Teeny weeny brown bats called Pipistrelles, their shrill cries going far and wide over the silent ocean at night, lived on a single Christmas Island on the Indian Ocean. They have been killed off by pesticide which was meant to kill ants on the island. Why we would want to kill anything at all is beyond my understanding. The Yangtze River Dolphin was once worshipped as the river goddess. This dolphin, a common sight for one third of the Chinese population who live on the sides of this river, is now gone forever. Blind, they had a magical sonar system to catch their prey by echo location. Pollution, dams and hunting killed them. Japanese River Otters were once in the millions. Prized for their fur, they were hunted down viciously, hundreds being killed each day. They were done by 1980 and now poems are written about them.

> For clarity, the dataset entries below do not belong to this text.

-- ==== Sys2Proof/Machine/Rings.lean ====
section
/-!
DEFINITION. Trajectory rings as the commands bind them (spec 08 R210, R218, R219, R221): pages, the hold of a scan, the claim
of a gather, and the queue of the return-scan unit (spec 01 R17).
-/
namespace Sys2Proof.Machine

def Part.ring? (p : Part) (n : Nat) : Option Ring := p.rings.find? (·.number == n)
def Part.modRing (p : Part) (n : Nat) (f : Ring → Ring) : Part := { p with rings := modWhere (·.number == n) f p.rings }

/-! ## Lowest free numbers -/

/-- The n lowest numbers that are not used. -/
def lowestFree (used : List Nat) (n : Nat) : List Nat := ((List.range (used.length + n)).filter fun k => !used.contains k).take n

/-! ## Pages: 64 records of one request in 2,112 bytes (R210) -/

def Ring.usedPages (r : Ring) : List Nat := (r.trajs ++ r.queue).flatMap (·.pages)

/-- Pages not reserved by a trajectory. -/
def Ring.freePages (r : Ring) : Nat := r.pages - r.usedPages.length

/-- The pages that an admission reserves: the lowest that are free (DESIGN CHOICE, log 17). -/
def Ring.takePages (r : Ring) (n : Nat) : List Nat := lowestFree r.usedPages n

/-- The bytes of the pages that hold a trajectory's records. -/
def Traj.ranges (t : Traj) (h : W32) : List (W32 × Nat × Nat) :=
  (t.pages.take ((t.recs.length + 63) / 64)).map fun g => (h, 2112 * g, 2112)

/-! ## The hold of a scan (R218) -/

/-- The trajectory of a request that is not scanned: the oldest. -/
def Ring.unscanned (r : Ring) (request : W32) : Option Traj := r.trajs.find? fun t => t.request == request && !t.scanned

/-- The trajectory of a request is held for a command, unless another holds it. -/
def Ring.hold (request : W32) (c : CmdId) (r : Ring) : Ring :=
  let mine := fun (t : Traj) => t.request == request && !t.scanned
  { r with trajs := r.trajs.takeWhile (fun t => !mine t) ++
      (match r.trajs.dropWhile fun t => !mine t with
       | t :: l => { t with holder := some (t.holder.getD c) } :: l
       | [] => []) }

def holdTraj (s : State) (p n : Nat) (request : W32) (c : CmdId) : State := s.modPart p fun q => q.modRing n (·.hold request c)

/-- The trajectory that an EXP_SCORE names in a ring of its partition. -/
def State.scoreTarget (s : State) (c : Cmd) : Option Traj :=
  ((s.part? (s.cmdPart c.id)).bind (·.ring? (c.n 0))).bind (·.unscanned (c.w 1))

/-! ## The queue of the return-scan unit (R219; 01 R17) -/

/-- A command put into a list that ascends in the order of dispatch. -/
def insertDisp (c : Cmd) : List Cmd → List Cmd
  | [] => [c]
  | d :: r => if c.disp ≤ d.disp then c :: d :: r else d :: insertDisp c r

/-- An EXP_SCORE is ready to scan: its trajectory has closed and it holds it. -/
def State.scanReady (s : State) (c : Cmd) : Bool :=
  c.opcode == 0x0703 && c.phase == .dispatched && ((s.scoreTarget c).map fun t => t.closed && t.holder == some c.id).getD false

/-- The scans that have become ready join the unit's queue, in the order of dispatch where several do at once (DESIGN
CHOICE, log 26). -/
def State.joinScans (s : State) : State :=
  let new := (s.cmds.filter fun c => s.scanReady c && !s.shared.scan.contains c.id).foldr insertDisp []
  { s with shared := { s.shared with scan := s.shared.scan ++ new.map (·.id) } }

/-- A command is in one of the 16 lanes: at most 15 that became ready earlier are still in the queue. -/
def State.inLane (s : State) (c : CmdId) : Bool := (s.shared.scan.take 16).contains c

/-! ## The claim of a gather (R221) -/

/-- The ring grants a partition of a module (R210). -/
def Ring.grantsTo (r : Ring) (m p : Nat) : Bool := r.grants.any fun g => field g 13 0 == m && field g 20 16 == p

/-- How many trajectories from the head fit into a number of records. -/
def takeFit : Nat → List Traj → Nat
  | _, [] => 0
  | n, t :: l => if t.recs.length ≤ n then takeFit (n - t.recs.length) l + 1 else 0

/-- Claims the first k unclaimed trajectories of the queue. -/
def claimFirst (c : CmdId) : Nat → List Traj → List Traj
  | 0, l => l
  | _, [] => []
  | k + 1, t :: l => if t.claim.isSome then t :: claimFirst c (k + 1) l else { t with claim := some c } :: claimFirst c k l

/-- The records that a gather may take: MAX_RECORDS, and what its destination holds. -/
def gatherLimit (c : Cmd) (as : List Alloc) : Nat :=
  min (c.n 3) (((as.find? (·.handle == c.w 4)).map (·.size)).getD 0 / 32)

/-- What a gather finds at its first dispatch, kept in `stage`: 1 an empty queue, 2 a head that exceeds a limit, 3 a
claim. -/
def claimAt (s : State) (c : Cmd) (v : View) : State :=
  match (if c.n 0 = s.net.moduleId then (s.part? (c.n 1)).bind fun p => (p.ring? (c.n 2)).map fun r => (p, r) else none) with
  | none => s
  | some (p, r) =>
    if !r.grantsTo s.net.moduleId (s.cmdPart c.id) then s
    else
      let free := r.queue.filter (·.claim.isNone)
      let k := takeFit (gatherLimit c v.allocs) free
      let s := s.modCmd c.id fun d => { d with stage := if free.isEmpty then 1 else if k = 0 then 2 else 3 }
      s.modPart p.num fun q => q.modRing r.number fun r => { r with queue := claimFirst c.id k r.queue }

/-- What the first dispatch of a command takes in a ring: the hold of a scan, the claim of a gather. -/
def bindRing (s : State) (c : Cmd) (v : View) : State :=
  match c.opcode with
  | 0x0703 => if s.fit.scan && c.n 1 / 2 ^ 24 == c.id.iface then (holdTraj s (s.cmdPart c.id) (c.n 0) (c.w 1) c.id).joinScans else s
  | 0x0704 => claimAt s c v
  | _ => s

end Sys2Proof.Machine
end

Each animal on this ignominious list of extinct species is a reminder of our failure as humans; a reminder of our viciousness and greed. Scientists have discovered up to 1.3 million species, but these are only 20 per cent of the species there are on this planet. There are still millions of species waiting to be discovered, but we are killing them so fast that I will never see or hear of them. Some 90 per cent of all species on the planet are now believed to be extinct. What an amazing enchanted planet this was. And it has taken us just 300 years to finish it off. Our children are taught about dinosaurs and they are taken to museums to see their bones. But we are not teaching them about the animals we kill off every year. They are inheriting an almost barren planet.
During my lifetime, the earth is going to lose these marvellous creatures: polar bears, leatherback turtles, tigers, the Asian elephant, the Javan rhino, the Sumatran orangutans, the Bluefin tuna, the mountain gorilla. And the bees. The bees will be the last animals to go before the human is extinct, because all our food depends on their survival. Some 70 per cent of them are already extinct because of one set of pesticides – the neonicotinoids introduced in 2003; and this used widely across the country.